### INFORMATION

theorem readCommand_good {c : RCmd} {i : Instr} {s : State} (h : Live s) (hd : decodeBus s.cfg (frame s.cfg (.r c) []) = .ok i)
   (hx : ∀ u : State, exec i u = .next (readCommand c u)) : GoodAt (readCommand c) s := by
  by_cases h0 : s.addr = 0
  · have e : ∀ u : State, u.init = true → u.addr = 0 → readCommand c u = u.completePlain .badArg := fun u hu ha => by simp only [readCommand, hu, Bool.true_eq_false, if_false, ha, if_true]
    exact (plain_good .badArg s).of (e s h.init h0) (e (prompt s) h.init h0)
  · have e : ∀ u : State, u.init = true → u.addr ≠ 0 → readCommand c u = writePoint (.read c) u.addr (frame u.cfg (.r c) []) (afterReadWrite c u.cfg u.addr) u := fun u hu ha => by
      simp only [readCommand, hu, Bool.true_eq_false, if_false, if_neg ha, transact, Run.finish_bind]; rfl
    refine GoodAt.of (writePoint_good (.read c) s.addr (frame s.cfg (.r c) []) (afterReadWrite c s.cfg s.addr) _ h rfl ?_ ?_) (e s h.init h0) (e (prompt s) h.init h0)
    · intro q hq
      rw [step_word (w := s.framed (.read c) (frame s.cfg (.r c) []) q) (i := i) rfl hd, hx _]
      have := e (s.framed (.read c) (frame s.cfg (.r c) []) q) h.init h0
      simp only [State.framed_addr, State.framed_cfg] at this
      rw [← this]
    · intro st q hq
      cases st with
      | err => exact plain_good .fail _
      | ok =>
        have hl : Live (afterWrite s.addr (frame s.cfg (.r c) []) q .ok (s.withJob (.read c))) := Live.afterWrite (h.same (t := s.withJob (.read c)) rfl rfl rfl) _ _ _ hq
        exact (delayTail_good c _ hl rfl rfl).of rfl rfl

end Sys2Proof.Machine
end

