/-! The bytes of the bus side. -/

/-- The class R frames of the table are the frames of the class R commands (R85). -/
theorem eq_frameOf_of_busCommand {i : Instr} {c : RCmd} (h : busCommand i = some c) : i = Machine.frameOf c := by
  cases i <;> cases h <;> rfl

theorem enableByte_eq (en : BitVec 1) : enableByte en = if en = 1 then 0x01 else 0x00 := by
  revert en
  decide

theorem addrByte_eq (a : Addr) : addrByte a = BitVec.ofNat 8 a.toNat := (BitVec.ofNat_toNat 8 a).symm

/-- The class W frames written out byte for byte are the encoded words (R84, R85). -/
theorem encode_of_busFrame {g : Cfg} {i : Instr} {b : List Byte} (h : busFrame g i = some b) : encode g i = .bus b := by
  cases i
  case frameSetEnable en =>
    cases h
    rw [← enableByte_eq]
    rfl
  case frameSetSlaveAddress new =>
    cases h
    rw [← addrByte_eq]
    rfl
  all_goals cases h <;> rfl

/-- Byte 1 of a class W frame is the number of its bytes (R84). -/
theorem length_of_busFrame {g : Cfg} {i : Instr} {b : List Byte} (h : busFrame g i = some b) : b.length = (b.getD 1 0).toNat := by
  cases i <;> cases h <;> rfl

/-- Settles O4: the class W frames byte for byte, the class R frames as the three bytes they all have. -/
theorem framesAreMarkerLengthIdentifierParameters : Obligations.FramesAreMarkerLengthIdentifierParameters := by
  refine fun g i => ⟨fun b hb => ⟨encode_of_busFrame hb, length_of_busFrame hb⟩, fun c hc => ?_⟩
  rw [eq_frameOf_of_busCommand hc]
  exact Machine.encode_frameOf g c

/-! Parameter bytes. Each form of them decodes only from the bytes its operand is written as (R85, R97). -/

theorem noParam_eq_ok {i j : Instr} {ps : List Byte} (h : noParam i ps = .ok j) : ps = [] ∧ j = i := by
  unfold noParam at h
  split at h <;> cases h
  exact ⟨rfl, rfl⟩

theorem halfParam_eq_ok {f : Half → Instr} {ps : List Byte} {j : Instr} (h : halfParam f ps = .ok j) :
    ∃ v, ps = le16 v ∧ j = f v := by
  unfold halfParam at h
  split at h <;> cases h
  exact ⟨_, (le16_join16 _ _).symm, rfl⟩

theorem byteParam_eq_ok {n : Nat} {f : BitVec n → Instr} {ps : List Byte} {j : Instr} (h : byteParam f ps = .ok j) :
    ∃ v, ps = [v.setWidth 8] ∧ j = f v := by
  unfold byteParam at h
  split at h
  · split at h <;> cases h
    rename_i b hb
    exact ⟨b.setWidth n, by rw [hb], rfl⟩
  · cases h

theorem fourParams_eq_ok {f : Byte → Byte → Byte → Byte → Instr} {ps : List Byte} {j : Instr}
    (h : fourParams f ps = .ok j) :
    ∃ b0 b1 b2 b3, ps = [b0, b1, b2, b3] ∧ j = f b0 b1 b2 b3 := by
  unfold fourParams at h
  split at h <;> cases h
  exact ⟨_, _, _, _, rfl, rfl⟩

### INSTRUCTIONS FOR THE TASK
All lines from the one with "all have. -/" onward to the end of the records above should be repeated exactly, and only those lines.

### RESPONSE AREA
/-- Settles O4: the class W frames byte for byte, the class R frames as the three bytes they all have. -/
theorem framesAreMarkerLengthIdentifierParameters : Obligations.FramesAreMarkerLengthIdentifierParameters := by
  refine fun g i => ⟨fun b hb => ⟨encode_of_busFrame hb, length_of_busFrame hb⟩, fun c hc => ?_⟩
  rw [eq_frameOf_of_busCommand hc]
  exact Machine.encode_frameOf g c

/-! Parameter bytes. Each form of them decodes only from the bytes its operand is written as (R85, R97). -/

theorem noParam_eq_ok {i j : Instr} {ps : List Byte} (h : noParam i ps = .ok j) : ps = [] ∧ j = i := by
  unfold noParam at h
  split at h <;> cases h
  exact ⟨rfl, rfl⟩

theorem halfParam_eq_ok {f : Half → Instr} {ps : List Byte} {j : Instr} (h : halfParam f ps = .ok j) :
    ∃ v, ps = le16 v ∧ j = f v := by
  unfold halfParam at h
  split at h <;> cases h
  exact ⟨_, (le16_join16 _ _).symm, rfl⟩

theorem byteParam_eq_ok {n : Nat} {f : BitVec n → Instr} {ps : List Byte} {j : Instr} (h : byteParam f ps = .ok j) :
    ∃ v, ps = [v.setWidth 8] ∧ j = f v := by
  unfold byteParam at h
  split at h
  · split at h <;> cases h
    rename_i b hb
    exact ⟨b.setWidth n, by rw [hb], rfl⟩
  · cases h

theorem fourParams_eq_ok {f : Byte → Byte → Byte → Byte → Instr} {ps : List Byte} {j : Instr}
    (h : fourParams f ps = .ok j) :
    ∃ b0 b1 b2 b3, ps = [b0, b1, b2, b3] ∧ j = f b0 b1 b2 b3 := by
  unfold fourParams at h
  split at h <;> cases h
  exact ⟨_, _, _, _, rfl, rfl⟩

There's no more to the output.